To me it seems that most of the confusion in this thread arised from the slightly different syntax of the for-loop in Julia and Matlab. In Julia a semicolon is used to separate the for loop from the statements. Thus, in the above example matrix-vector product is evaluated more often in Julia than in Matlab which explains the huge difference in timings. This may also be the reason why most people here could not reproduce this.

However, on my MacBookPro, Julia (Julia Version 0.2.0-rc3) is still slower by a factor of 2 than Matlab R2013a.

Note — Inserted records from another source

/-- Every core is a core at reset, the one in focus and those that are not listed. -/
theorem coreAt_reset (id : BitVec 6) : coreAt id State.reset = Core.reset id := by
  by_cases h : id = 0
  · subst h; rfl
  · exact if_neg h

theorem clusterAt_reset (id : BitVec 3) : clusterAt id State.reset = Cluster.reset id := by
  by_cases h : id = 0
  · subst h; rfl
  · exact if_neg h

/-- So is every context, in focus or parked. -/
theorem ctxAt_reset (id : CtxId) : ctxAt id State.reset = Ctx.reset := by
  unfold ctxAt
  split
  · rfl
  · rw [coreAt_reset]
    rfl

/-- All leaves of every tree of a core at reset are 0 (spec/19_trees_regions.md R273). -/
theorem leafOf_reset (id : BitVec 6) (t : Fin 8) (i : Nat) : leafOf (Core.reset id).trees[t] i = 0 := by
  have h : (Core.reset id).trees[t] = [] := by simp [Core.reset]
  rw [h]
  rfl

/-- Settles O59: the contexts, cores and clusters at reset, and the die and the package as `State.reset` lists them. -/
theorem resetState : Obligations.ResetState := by
  refine ⟨fun c => ?_, fun k => ?_, fun k => ?_, rfl, rfl, rfl, rfl, rfl, rfl, rfl, rfl, ?_⟩
  · rw [ctxAt_reset]
    exact ⟨rfl, rfl, rfl, rfl, rfl⟩
  · rw [coreAt_reset]
    exact ⟨rfl, rfl, leafOf_reset k⟩
  · rw [clusterAt_reset]
    exact ⟨rfl, rfl, rfl⟩
  · obtain ⟨hhbm, htier2, hsp, hcope⟩ := reset_memories_wf
    simp only [storesWf, hhbm, htier2, hsp, hcope]
    rfl

end Sys2Proof.Machine
end

section
/-! Work on a plane as a matrix of 32 by 32 elements (spec/17_matrix.md R260): entries after a write and after a loop of writes. -/
namespace Sys2Proof.Machine

/-! ## Entries after one write -/

theorem put_size (p : Mat) (i c : Nat) (v : BitVec 64) : (p.put i c v).size = p.size := by simp [Mat.put]

theorem at_put {p : Mat} (hp : p.size = 1024) {i c a b : Nat} (hi : i < 32) (hc : c < 32) (hb : b < 32) (v : BitVec 64) :
    (p.put i c v).at a b = if a = i ∧ b = c then v else p.at a b := by
  simp only [Mat.at, Mat.put, Array.getD_eq_getD_getElem?, Array.getElem?_setIfInBounds]
  by_cases h : a = i ∧ b = c
  · obtain ⟨rfl, rfl⟩ := h
    rw [if_pos rfl, if_pos (by omega), if_pos ⟨rfl, rfl⟩]
    rfl
  · rw [if_neg h, if_neg (by omega)]

/-! ## Entries after a loop of writes -/

/-- `v` is `w` with the entries of `S` rewritten to `g`, and with nothing else changed but the flags raised. -/
structure Rewrites (S : Nat → Nat → Prop) (g : Nat → Nat → BitVec 64) (w v : Fwork) : Prop where
  arr : v.arr = w.arr
  t : v.t = w.t
  size : v.p.size = w.p.size
  wrote : ∀ i c, i < 32 → c < 32 → S i c → v.p.at i c = g i c
  kept : ∀ i c, i < 32 → c < 32 → ¬ S i c → v.p.at i c = w.p.at i c

/-- The entries that a loop leaves alone before its step at `x`. -/
def Untouched (L : List (Nat × Nat)) (x : Nat × Nat) (w v : Fwork) : Prop :=
  ∀ a b, a < 32 → b < 32 → (a, b) = x ∨ (a, b) ∉ L → v.p.at a b = w.p.at a b

/-- A loop over distinct entries, each written once with a value computed from itself and from entries outside the loop. -/
theorem rewrites_foldl {L : List (Nat × Nat)} {g : Nat → Nat → BitVec 64} {w : Fwork} {val : Fwork → Nat × Nat → FRes}
    (hw : w.p.size = 1024) (hL : L.Nodup) (hin : ∀ x ∈ L, x.1 < 32 ∧ x.2 < 32)
    (hval : ∀ x ∈ L, ∀ v, Untouched L x w v → (val v x).1 = g x.1 x.2) :
    Rewrites (fun i c => (i, c) ∈ L) g w (L.foldl (fun v x => v.set x.1 x.2 (val v x)) w) := by
  suffices h : ∀ P : List (Nat × Nat), P.Nodup → P ⊆ L →
      Rewrites (fun i c => (i, c) ∈ P) g w (P.foldl (fun v x => v.set x.1 x.2 (val v x)) w) from h L hL (List.Subset.refl L)
  intro P
  induction P using List.reverseRecOn with
  | nil => exact fun _ _ => ⟨rfl, rfl, rfl, fun _ _ _ _ h => absurd h (by simp), fun _ _ _ _ _ => rfl⟩
  | append_singleton P x ih =>
    intro hnodup hsub
    have hx : x ∈ L := hsub (by simp)
    obtain ⟨hx1, hx2⟩ := hin x hx
    have hfresh : x ∉ P := fun h => (List.nodup_append.mp hnodup).2.2 x h x (by simp) rfl
    obtain ⟨harr, ht, hsize, hwrote, hkept⟩ := ih (List.nodup_append.mp hnodup).1 (fun y hy => hsub (by simp [hy]))
    rw [List.foldl_append, List.foldl_cons, List.foldl_nil]
    generalize P.foldl (fun v x => v.set x.1 x.2 (val v x)) w = v at *
    have hv : (val v x).1 = g x.1 x.2 := by
      refine hval x hx v fun a b ha hb hab => hkept a b ha hb fun hmem => ?_
      rcases hab with rfl | hab
      · exact hfresh hmem
      · exact hab (hsub (by simp [hmem]))
    have hat : ∀ a b, b < 32 → (v.set x.1 x.2 (val v x)).p.at a b = if a = x.1 ∧ b = x.2 then g x.1 x.2 else v.p.at a b := by
      intro a b hb
      rw [← hv]
      exact at_put (hsize.trans hw) hx1 hx2 hb _
    refine ⟨harr, ht, (put_size ..).trans hsize, fun a b ha hb hab => ?_, fun a b ha hb hab => ?_⟩
    · rw [hat a b hb]
      split
      · next h => rw [h.1, h.2]
      · next h =>
        refine hwrote a b ha hb ?_
        rcases List.mem_append.mp hab with hab | hab
        · exact hab
        · exact absurd (Prod.ext_iff.mp (List.mem_singleton.mp hab)) h
    · rw [hat a b hb, if_neg (fun h => hab (by simp [h.1, h.2]))]
      exact hkept a b ha hb fun h => hab (by simp [h])

/-! ## Loops over rows and columns -/

/-- The indices of `upFrom a`. -/
def above (a : Nat) : List Nat := (List.range (32 - a)).map (a + ·)

theorem mem_above {a i : Nat} : i ∈ above a ↔ a ≤ i ∧ i < 32 := by
  simp only [above, List.mem_map, List.mem_range]
  exact ⟨fun ⟨x, hx, h⟩ => by omega, fun h => ⟨i - a, by omega, by omega⟩⟩

theorem nodup_above (a : Nat) : (above a).Nodup := List.nodup_range.map fun _ _ h => Nat.add_left_cancel h

theorem upFrom_eq (a : Nat) (f : Fwork → Nat → Fwork) (w : Fwork) : upFrom a f w = (above a).foldl f w := by
  rw [upFrom, above, List.foldl_map]

/-- Entries listed by an outer and an inner index, each pair of which names its own. -/
theorem nodup_positions {l : List Nat} {l' : Nat → List Nat} {pos : Nat → Nat → Nat × Nat} (hl : l.Nodup)
    (hl' : ∀ x, (l' x).Nodup) (hpos : ∀ x y x' y', pos x y = pos x' y' → x = x' ∧ y = y') :
    (l.flatMap (fun x => (l' x).map (pos x))).Nodup := by
  refine List.nodup_flatMap.mpr ⟨fun x _ => (hl' x).map fun y y' h => (hpos _ _ _ _ h).2, hl.imp fun {x x'} hne => ?_⟩
  intro p hp hp'
  obtain ⟨y, -, hy⟩ := List.mem_map.mp hp
  obtain ⟨y', -, hy'⟩ := List.mem_map.mp hp'
  exact hne (hpos _ _ _ _ (hy.trans hy'.symm)).1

#----------------- Julia (wrong) ----------------------
tic(); for i=1:100, z=A*v; end; toc()
elapsed time: 4.267891737 seconds

#----------------- Julia (correct) ----------------------
tic(); for i=1:100; z=A*v; end; toc()
elapsed time: 0.610396601 seconds

%-------------- Matlab R2013a ---------------------
tic; for i=1:100, z = A*v; end; toc
Elapsed time is 0.311197 seconds.

pao · 2013-11-06T23:52:23Z

To me it seems that most of the confusion in this thread arised from the slightly different syntax of the for-loop in Julia and Matlab.

Perhaps it's best to use multiline for loops, then, to avoid this possible misunderstanding?

lruthotto · 2013-11-07T00:01:28Z

sure in this case that would have helped. I actually like Julia's ability to concisely define nested for loops by separating the ranges with commas. I think this pitfall for matlab users may be a candidate for the Noteworthy Differences from other Languages section.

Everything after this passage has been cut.